Victorian reforms thus encouraged women into the state of house-boundness, presumably for their own safety, because what terrible things might befall a woman if she was allowed to exist, think or speak for herself! From then on excursions to visiting other women’s homes for afternoon tea, or accompanying their husbands to the play house, better known contemporarily as a theatre, and not a brothel. Life for a Victorian woman of a husband with means was somewhat humdrum and such scenes of enigmatic idliness were the reserved privilege of upper middle-class women.


Working class women’s employment ‘opportunities’ were typically restricted to that of lady’s maid, seamstress or work-hand in the burgeoning new industry of manufacturing. Being dismally-paid, a fraction of that afforded male workers, female employees might dabble in a little sex work in order to bolster their finances. Earning a quick buck for very little work was a tempting justification, but most women found themselves practitioners of the world’s oldest profession as the consequence of corruption, abuse and exploitation. Working in male dominated environs, or tenured to a household not of their own, women were were seduced or raped, and once their virtue had been obliterated, their marriageability rolled downhill from there.



Not that this flourishing trade in vice and abuse was of any uppermost concern to the upstanding Members of Parliament of the Victorian day. Instead, they were preoccupied by the rampant venereal disease wrecking havoc amongst England's workforce. The same afflictions were similarly hogtying Her Majesty’s military capabilities - and not one decade passed in which wasn't in conflict somewhere across the glob



The Victorian policies had birthed a thriving medical speciality for the treatment of sexually-transmitted infections.

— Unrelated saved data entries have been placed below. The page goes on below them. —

-- ==== Sys2Proof/Laws/State.lean ====
section
/-! SUPPORT. What each shared update of the state leaves alone and what it writes: one lemma per field per update. -/

namespace Sys2Proof.Machine

/-- Member i of a vector rewritten at i. -/
@[simp] theorem vupd_val {α : Type} {n : Nat} (v : Vector α n) (i : Fin n) (f : α → α) : (vupd v i f)[i.val] = f v[i.val] := by
  simp [vupd]

theorem vupd_same {α : Type} {n : Nat} (v : Vector α n) (i : Fin n) (f : α → α) : (vupd v i f)[i] = f v[i] := by simp

/-- Any other member stays. -/
theorem vupd_other {α : Type} {n : Nat} (v : Vector α n) (i j : Fin n) (f : α → α) (h : i ≠ j) : (vupd v i f)[j] = v[j] := by
  have hv : i.val ≠ j.val := fun e => h (Fin.ext e)
  simp [vupd, hv]

/-- Each member of a vector rewritten by its index. -/
@[simp] theorem vmap_val {α : Type} {n : Nat} (f : Fin n → α → α) (v : Vector α n) (i : Fin n) : (vmap f v)[i.val] = f i v[i] := by
  simp [vmap]

theorem vmap_at {α : Type} {n : Nat} (f : Fin n → α → α) (v : Vector α n) (i : Fin n) : (vmap f v)[i] = f i v[i] := by simp

/-! updField -/

@[simp] theorem State.updField_pending (s : State) (f : Fin 4) (h : Field → Field) : (s.updField f h).pending = s.pending := rfl
@[simp] theorem State.updField_mailboxes (s : State) (f : Fin 4) (h : Field → Field) : (s.updField f h).mailboxes = s.mailboxes := rfl
@[simp] theorem State.updField_host (s : State) (f : Fin 4) (h : Field → Field) : (s.updField f h).host = s.host := rfl
@[simp] theorem State.updField_ledger (s : State) (f : Fin 4) (h : Field → Field) : (s.updField f h).ledger = s.ledger := rfl
@[simp] theorem State.updField_almanac (s : State) (f : Fin 4) (h : Field → Field) : (s.updField f h).almanac = s.almanac := rfl
@[simp] theorem State.updField_fields (s : State) (f : Fin 4) (h : Field → Field) : (s.updField f h).fields = vupd s.fields f h := rfl
@[simp] theorem State.updField_engines (s : State) (f : Fin 4) (h : Field → Field) : (s.updField f h).engines = s.engines := rfl
@[simp] theorem State.updField_furrows (s : State) (f : Fin 4) (h : Field → Field) : (s.updField f h).furrows = s.furrows := rfl
@[simp] theorem State.updField_plot (s : State) (f : Fin 4) (h : Field → Field) : (s.updField f h).plot = s.plot := rfl
@[simp] theorem State.updField_sower (s : State) (f : Fin 4) (h : Field → Field) : (s.updField f h).sower = s.sower := rfl
@[simp] theorem State.updField_sup (s : State) (f : Fin 4) (h : Field → Field) : (s.updField f h).sup = s.sup := rfl
@[simp] theorem State.updField_seed (s : State) (f : Fin 4) (h : Field → Field) : (s.updField f h).seed = s.seed := rfl
@[simp] theorem State.updField_island (s : State) (f : Fin 4) (h : Field → Field) : (s.updField f h).island = s.island := rfl
@[simp] theorem State.updField_reset (s : State) (f : Fin 4) (h : Field → Field) : (s.updField f h).reset? = s.reset? := rfl
@[simp] theorem State.updField_pins (s : State) (f : Fin 4) (h : Field → Field) : (s.updField f h).pins = s.pins := rfl
@[simp] theorem State.updField_dbg (s : State) (f : Fin 4) (h : Field → Field) : (s.updField f h).dbg = s.dbg := rfl
@[simp] theorem State.updField_tally (s : State) (f : Fin 4) (h : Field → Field) : (s.updField f h).tally = s.tally := rfl
@[simp] theorem State.updField_bridgeRr (s : State) (f : Fin 4) (h : Field → Field) : (s.updField f h).bridgeRr = s.bridgeRr := rfl
@[simp] theorem State.updField_freeCtr (s : State) (f : Fin 4) (h : Field → Field) : (s.updField f h).freeCtr = s.freeCtr := rfl

/-! updEngine -/

@[simp] theorem State.updEngine_pending (s : State) (g : Fin 96) (h : Engine → Engine) : (s.updEngine g h).pending = s.pending := rfl
@[simp] theorem State.updEngine_mailboxes (s : State) (g : Fin 96) (h : Engine → Engine) : (s.updEngine g h).mailboxes = s.mailboxes := rfl
@[simp] theorem State.updEngine_host (s : State) (g : Fin 96) (h : Engine → Engine) : (s.updEngine g h).host = s.host := rfl
@[simp] theorem State.updEngine_ledger (s : State) (g : Fin 96) (h : Engine → Engine) : (s.updEngine g h).ledger = s.ledger := rfl
@[simp] theorem State.updEngine_almanac (s : State) (g : Fin 96) (h : Engine → Engine) : (s.updEngine g h).almanac = s.almanac := rfl
@[simp] theorem State.updEngine_fields (s : State) (g : Fin 96) (h : Engine → Engine) : (s.updEngine g h).fields = s.fields := rfl
@[simp] theorem State.updEngine_engines (s : State) (g : Fin 96) (h : Engine → Engine) : (s.updEngine g h).engines = vupd s.engines g h := rfl
@[simp] theorem State.updEngine_furrows (s : State) (g : Fin 96) (h : Engine → Engine) : (s.updEngine g h).furrows = s.furrows := rfl
@[simp] theorem State.updEngine_plot (s : State) (g : Fin 96) (h : Engine → Engine) : (s.updEngine g h).plot = s.plot := rfl
@[simp] theorem State.updEngine_sower (s : State) (g : Fin 96) (h : Engine → Engine) : (s.updEngine g h).sower = s.sower := rfl
@[simp] theorem State.updEngine_sup (s : State) (g : Fin 96) (h : Engine → Engine) : (s.updEngine g h).sup = s.sup := rfl
@[simp] theorem State.updEngine_seed (s : State) (g : Fin 96) (h : Engine → Engine) : (s.updEngine g h).seed = s.seed := rfl
@[simp] theorem State.updEngine_island (s : State) (g : Fin 96) (h : Engine → Engine) : (s.updEngine g h).island = s.island := rfl
@[simp] theorem State.updEngine_reset (s : State) (g : Fin 96) (h : Engine → Engine) : (s.updEngine g h).reset? = s.reset? := rfl
@[simp] theorem State.updEngine_pins (s : State) (g : Fin 96) (h : Engine → Engine) : (s.updEngine g h).pins = s.pins := rfl
@[simp] theorem State.updEngine_dbg (s : State) (g : Fin 96) (h : Engine → Engine) : (s.updEngine g h).dbg = s.dbg := rfl
@[simp] theorem State.updEngine_tally (s : State) (g : Fin 96) (h : Engine → Engine) : (s.updEngine g h).tally = s.tally := rfl
@[simp] theorem State.updEngine_bridgeRr (s : State) (g : Fin 96) (h : Engine → Engine) : (s.updEngine g h).bridgeRr = s.bridgeRr := rfl
@[simp] theorem State.updEngine_freeCtr (s : State) (g : Fin 96) (h : Engine → Engine) : (s.updEngine g h).freeCtr = s.freeCtr := rfl

/-! updMailbox -/

@[simp] theorem State.updMailbox_pending (s : State) (m : Fin 16) (h : Mailbox → Mailbox) : (s.updMailbox m h).pending = s.pending := rfl
@[simp] theorem State.updMailbox_mailboxes (s : State) (m : Fin 16) (h : Mailbox → Mailbox) : (s.updMailbox m h).mailboxes = vupd s.mailboxes m h := rfl
@[simp] theorem State.updMailbox_host (s : State) (m : Fin 16) (h : Mailbox → Mailbox) : (s.updMailbox m h).host = s.host := rfl
@[simp] theorem State.updMailbox_ledger (s : State) (m : Fin 16) (h : Mailbox → Mailbox) : (s.updMailbox m h).ledger = s.ledger := rfl
@[simp] theorem State.updMailbox_almanac (s : State) (m : Fin 16) (h : Mailbox → Mailbox) : (s.updMailbox m h).almanac = s.almanac := rfl
@[simp] theorem State.updMailbox_fields (s : State) (m : Fin 16) (h : Mailbox → Mailbox) : (s.updMailbox m h).fields = s.fields := rfl
@[simp] theorem State.updMailbox_engines (s : State) (m : Fin 16) (h : Mailbox → Mailbox) : (s.updMailbox m h).engines = s.engines := rfl
@[simp] theorem State.updMailbox_furrows (s : State) (m : Fin 16) (h : Mailbox → Mailbox) : (s.updMailbox m h).furrows = s.furrows := rfl
@[simp] theorem State.updMailbox_plot (s : State) (m : Fin 16) (h : Mailbox → Mailbox) : (s.updMailbox m h).plot = s.plot := rfl
@[simp] theorem State.updMailbox_sower (s : State) (m : Fin 16) (h : Mailbox → Mailbox) : (s.updMailbox m h).sower = s.sower := rfl
@[simp] theorem State.updMailbox_sup (s : State) (m : Fin 16) (h : Mailbox → Mailbox) : (s.updMailbox m h).sup = s.sup := rfl
@[simp] theorem State.updMailbox_seed (s : State) (m : Fin 16) (h : Mailbox → Mailbox) : (s.updMailbox m h).seed = s.seed := rfl
@[simp] theorem State.updMailbox_island (s : State) (m : Fin 16) (h : Mailbox → Mailbox) : (s.updMailbox m h).island = s.island := rfl
@[simp] theorem State.updMailbox_reset (s : State) (m : Fin 16) (h : Mailbox → Mailbox) : (s.updMailbox m h).reset? = s.reset? := rfl
@[simp] theorem State.updMailbox_pins (s : State) (m : Fin 16) (h : Mailbox → Mailbox) : (s.updMailbox m h).pins = s.pins := rfl
@[simp] theorem State.updMailbox_dbg (s : State) (m : Fin 16) (h : Mailbox → Mailbox) : (s.updMailbox m h).dbg = s.dbg := rfl
@[simp] theorem State.updMailbox_tally (s : State) (m : Fin 16) (h : Mailbox → Mailbox) : (s.updMailbox m h).tally = s.tally := rfl
@[simp] theorem State.updMailbox_bridgeRr (s : State) (m : Fin 16) (h : Mailbox → Mailbox) : (s.updMailbox m h).bridgeRr = s.bridgeRr := rfl
@[simp] theorem State.updMailbox_freeCtr (s : State) (m : Fin 16) (h : Mailbox → Mailbox) : (s.updMailbox m h).freeCtr = s.freeCtr := rfl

The Contagious Diseases Act sprung into being in 1864. If that was not sufficient to curtail these wanton women, a second act was passed in 1866, and a third in 1869. As a result, women could be detained at any moment if she was suspected of having engaged in non-conjugal matters with non-conjugal men on a paid-for basis. It was thus she, not he, who would be locked up for months without trail whilst undergoing treatment. Such respite from the hardships of female life sounds just marvellous until one recalls that penicillin was not discovered until 1928.

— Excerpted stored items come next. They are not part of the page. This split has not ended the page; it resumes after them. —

-- ==== Sys2Proof/Laws/InvPlot.lean ====
section
/-! SUPPORT. The invariant through the operations of Machine/Plot.lean: each keeps it. -/

set_option linter.unusedTactic false
set_option linter.unreachableTactic false

namespace Sys2Proof.Machine

theorem State.putBytes_inv {cmds : List Instr} (s : State) (f : Fin 4) (a : Nat) (l : List Byte) (hI : Inv cmds s) : Inv cmds (s.putBytes f a l) := by
  induction l generalizing s a with
  | nil => exact hI
  | cons b l ih => exact ih _ _ (s.putByte_inv f a b hI)

theorem State.flagRow_inv {cmds : List Instr} (s : State) (f : Fin 4) (a : Nat) (hI : Inv cmds s) : Inv cmds (State.flagRow s f a) := by
  unfold State.flagRow
  repeat' first
    | with_unfolding_none assumption
    | split
    | (lift_lets; intro)
    | intro _
    | with_reducible apply State.log_inv
    | with_reducible apply State.updSeed_inv
    | with_reducible apply foldl_inv
    | dsimp +zetaDelta only
    | (with_reducible refine Inv.mk_inv ?_; show Inv cmds _)

theorem State.noteCorr_inv {cmds : List Instr} (s : State) (f : Fin 4) (a : Nat) (hI : Inv cmds s) : Inv cmds (State.noteCorr s f a) := by
  unfold State.noteCorr
  repeat' first
    | with_unfolding_none assumption
    | split
    | (lift_lets; intro)
    | intro _
    | with_reducible apply State.count_inv
    | with_reducible apply State.flagRow_inv
    | with_reducible apply State.updBank_inv
    | with_reducible apply foldl_inv
    | dsimp +zetaDelta only
    | (with_reducible refine Inv.mk_inv ?_; show Inv cmds _)

theorem State.noteUncorr_inv {cmds : List Instr} (s : State) (f : Fin 4) (a : Nat) (event : Nat) (hI : Inv cmds s) : Inv cmds (State.noteUncorr s f a event) := by
  unfold State.noteUncorr
  repeat' first
    | with_unfolding_none assumption
    | split
    | (lift_lets; intro)
    | intro _
    | with_reducible apply State.count_inv
    | with_reducible apply State.flagRow_inv
    | with_reducible apply State.log_inv
    | with_reducible apply State.updField_inv
    | with_reducible apply foldl_inv
    | dsimp +zetaDelta only
    | (with_reducible refine Inv.mk_inv ?_; show Inv cmds _)

theorem State.setEcc_inv {cmds : List Instr} (s : State) (f : Fin 4) (a : Nat) (e : Option EccSt) (hI : Inv cmds s) : Inv cmds (State.setEcc s f a e) := by
  unfold State.setEcc
  repeat' first
    | with_unfolding_none assumption
    | split
    | (lift_lets; intro)
    | intro _
    | with_reducible apply State.updField_inv
    | with_reducible apply foldl_inv
    | dsimp +zetaDelta only
    | (with_reducible refine Inv.mk_inv ?_; show Inv cmds _)

theorem State.clearEcc_inv {cmds : List Instr} (s : State) (f : Fin 4) (a : Nat) (hI : Inv cmds s) : Inv cmds (State.clearEcc s f a) := by
  unfold State.clearEcc
  repeat' first
    | with_unfolding_none assumption
    | split
    | (lift_lets; intro)
    | intro _
    | with_reducible apply State.updField_inv
    | with_reducible apply foldl_inv
    | dsimp +zetaDelta only
    | (with_reducible refine Inv.mk_inv ?_; show Inv cmds _)

theorem State.noteRead_inv {cmds : List Instr} (s : State) (f : Fin 4) (a : Nat) (event : Nat) (hI : Inv cmds s) : Inv cmds (State.noteRead s f a event).1 := by
  unfold State.noteRead
  repeat' first
    | with_unfolding_none assumption
    | split
    | (lift_lets; intro)
    | intro _
    | with_reducible apply State.noteCorr_inv
    | with_reducible apply State.noteUncorr_inv
    | with_reducible apply foldl_inv
    | dsimp +zetaDelta only
    | (with_reducible refine Inv.mk_inv ?_; show Inv cmds _)

theorem State.noteRead_inv_eq {cmds : List Instr} {s : State} {f : Fin 4} {a : Nat} {event : Nat} {r : State × Bool} (hr : State.noteRead s f a event = r) (hI : Inv cmds s) : Inv cmds r.1 :=
  hr ▸ State.noteRead_inv _ _ _ _ hI

theorem State.noteRange_inv {cmds : List Instr} (s : State) (f : Fin 4) (a event n : Nat) (hI : Inv cmds s) : Inv cmds (s.noteRange f a event n).1 := by
  induction n generalizing s a with
  | zero => exact hI
  | succ n ih => exact ih _ _ (State.noteRead_inv s f a event hI)

theorem State.noteRange_inv_eq {cmds : List Instr} (s : State) (f : Fin 4) (a event n : Nat) {r : State × Bool} (hr : s.noteRange f a event n = r)
    (hI : Inv cmds s) : Inv cmds r.1 :=
  hr ▸ State.noteRange_inv s f a event n hI

theorem State.writeWord_inv {cmds : List Instr} (s : State) (f : Fin 4) (a : Nat) (l : List Byte) (hI : Inv cmds s) : Inv cmds (State.writeWord s f a l) := by
  unfold State.writeWord
  repeat' first
    | with_unfolding_none assumption
    | split
    | (lift_lets; intro)
    | intro _
    | with_reducible apply State.clearEcc_inv
    | with_reducible apply State.noteCorr_inv
    | with_reducible apply State.noteUncorr_inv
    | with_reducible apply State.putBytes_inv
    | with_reducible apply State.setEcc_inv
    | with_reducible apply foldl_inv
    | dsimp +zetaDelta only
    | (with_reducible refine Inv.mk_inv ?_; show Inv cmds _)

theorem State.writeWords_inv {cmds : List Instr} (s : State) (f : Fin 4) (a : Nat) (l : List Byte) (n : Nat) (hI : Inv cmds s) :
    Inv cmds (s.writeWords f a l n) := by
  induction n generalizing s a l with
  | zero => exact hI
  | succ n ih =>
    unfold State.writeWords
    split
    · exact hI
    · exact ih _ _ _ (State.writeWord_inv s f a _ hI)

theorem State.plotWrite_inv {cmds : List Instr} (s : State) (f : Fin 4) (a : Nat) (l : List Byte) (hI : Inv cmds s) : Inv cmds (State.plotWrite s f a l) := by
  unfold State.plotWrite
  repeat' first
    | with_unfolding_none assumption
    | split
    | (lift_lets; intro)
    | intro _
    | with_reducible apply State.writeWords_inv
    | with_reducible apply foldl_inv
    | dsimp +zetaDelta only
    | (with_reducible refine Inv.mk_inv ?_; show Inv cmds _)

theorem State.zeroFill_inv {cmds : List Instr} (s : State) (f : Fin 4) (a n : Nat) (hI : Inv cmds s) : Inv cmds (State.zeroFill s f a n) := by
  unfold State.zeroFill
  repeat' first
    | with_unfolding_none assumption
    | split
    | (lift_lets; intro)
    | intro _
    | with_reducible apply State.plotWrite_inv
    | with_reducible apply foldl_inv
    | dsimp +zetaDelta only
    | (with_reducible refine Inv.mk_inv ?_; show Inv cmds _)

theorem State.loseBank_inv {cmds : List Instr} (s : State) (f : Fin 4) (b : Fin 32) (hI : Inv cmds s) : Inv cmds (s.loseBank f b) :=
  filter_inv s _ hI

theorem State.zeroBank_inv {cmds : List Instr} (s : State) (f : Fin 4) (b : Fin 32) (hI : Inv cmds s) : Inv cmds (s.zeroBank f b) :=
  filter_inv s _ hI

end Sys2Proof.Machine
end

Of course, all these matters are heartily in the past. Since the demise of the Victorians, we have had the Elizabethan era mark II. A time period placing men and women on an equal footing with the passing of the Sex Discrimination Act in 1975. This act has made it illegal for marriage, or the lack of, to be prejudicial to one’s interests and promotes the equality of opportunity. Naturally this has given women untold freedoms. Freedom from and freedom to! Freedom of the city too!

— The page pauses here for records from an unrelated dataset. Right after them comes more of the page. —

/-- A word that stores part of a Plot word and works on registers. -/
theorem stores_of {s : State} {g : Fin 96} {F : Furrow} (h : Issues s g F) {gd : Guard} {x : BitVec 19} {o : LongOp} {op : BitVec 8}
    (hl : o.legal x = true) (hs : o.sheaf = false) (hp : o.priv x = true → pswPriv F.ctx.view.psw = true) (hg : guardTrue F.ctx.view gd = true)
    {a : Nat} {l : List Byte} {d : List Doorbell} {c : Ctx} {ac : List Access} (hm : mapSorted s.plot) (hk : l.length < 4194304)
    (hr : o.run x (enter s g F) = .ok ()
      { enter s g F with
        st := (s.putBytes (fieldOf g) a (s.stored F (fieldOf g) a l)).updFurrow F.id (addBells d), c := c, acc := ac }) (i : Instr)
    (hi : exec i s = .next (issueLong g op gd x o s)) : StoresAt i s g F (wordCtx F.ctx c none) a l := by
  have hl' := stored_length s F (fieldOf g) a l
  change StoresWith i s g F _ _ a l
  unfold StoresWith
  generalize s.stored F (fieldOf g) a l = bs at *
  have hF := issuer_furrow (h.issuer 0)
  have hb := State.putBytes_plot s (fieldOf g) a bs
  have hfur : (s.putBytes (fieldOf g) a bs).furrows = s.furrows := by rw [hb]
  have hfind : ∀ k, (s.putBytes (fieldOf g) a bs).furrow? k = s.furrow? k := fun k => by unfold State.furrow?; rw [hfur]
  have hfl : (s.putBytes (fieldOf g) a bs).fields = s.fields := by rw [hb]
  have hen : (s.putBytes (fieldOf g) a bs).engines = s.engines := by rw [hb]
  have hfu : ∀ k, ((s.putBytes (fieldOf g) a bs).updFurrow F.id (addBells d)).furrow? k =
      if k = F.id then (s.furrow? k).map (addBells d) else s.furrow? k := fun k => by
    rw [updFurrow_furrow _ _ (addBells d) (fun _ => rfl), hfind]
  have hd := word_done (F' := addBells d F) (op := op) h hl (by rw [hs]; intro k; cases k) hp hg hr rfl rfl rfl rfl rfl
    ((hfu F.id).trans (by rw [if_pos rfl, hF]; rfl))
    (by show (s.putBytes (fieldOf g) a bs).fields[fieldOf g].units = _; simp only [hfl])
    (by show (s.putBytes (fieldOf g) a bs).engines[g].ctl = _; simp only [hen]) .ready rfl
  have hplot : (issueLong g op gd x o s).plot = (s.putBytes (fieldOf g) a bs).plot := by rw [hd.rest]; rfl
  have hbyte : ∀ f b, (issueLong g op gd x o s).plotByte f b = (s.putBytes (fieldOf g) a bs).plotByte f b := by
    intro f b
    unfold State.plotByte State.plotDefault
    rw [hplot]
    have : (issueLong g op gd x o s).fields = (s.putBytes (fieldOf g) a bs).fields := by rw [hd.rest]; rfl
    rw [this]
  refine ⟨_, d, hi, ⟨?_, ?_, ?_, ?_, ?_, ?_, ?_⟩, ?_, ?_⟩
  · rw [hd.rest, hb]; rfl
  · rw [hd.dbg, hb]; rfl
  · exact hd.mine
  · intro k hk
    rw [hd.others k hk]; exact (hfu k).trans (by rw [if_neg (fun e => hk e)]; rfl)
  · have := hd.engine
    simp only [State.updFurrow_engines, hen] at this
    exact this
  · intro k hk
    rw [hd.engines k hk]
    show (s.putBytes (fieldOf g) a bs).engines[k] = _
    simp only [hen]
  · intro k hk
    rw [hd.counts k hk]
    show mapGet 0 k (s.putBytes (fieldOf g) a bs).tally = _
    rw [hb]
  · intro j hj
    rw [hbyte]
    exact State.plotByte_putBytes_same bs s _ a hm (by rw [hl']; exact hk) j (by rw [hl']; exact hj)
  · intro f b hne
    rw [hbyte]
    exact State.plotByte_putBytes_other bs s _ _ _ _ (by rw [hl']; exact hne)

end Sys2Proof.Machine
end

Prior to Victorians passing the Municipal Reform Act of 1835, only those designated “Freemans” could conduct business within the boundaries of the city of Oxford. Unless he was a privileged tradesman having matriculated from its world-renowned university, other workers earnings were restricted to city limits. To be a Freeman, one had to be the son of a Freeman or in apprenticeship to a Freeman to obtain a licence to trade. Even today, contemporary Freemans are the beneficial owners of council meadows and rivers surrounding the city’s boundaries, giving them sole use of its pastures for their cattle and horses, and the right to fish without permit in the River Thames. There's probably a few free shindigs to be had too.



So, it’s odd to read that in October, 2008, thirty-three years after the passing of the act, twelve women were finally granted the Freedom of the Oxford City. They were the first women to be fully admitted in eight hundred years. A few had previously been accepted as apprenticeships, but never a daughter nor daughter-in-law.


I guess hangovers are not just things endured by drunks.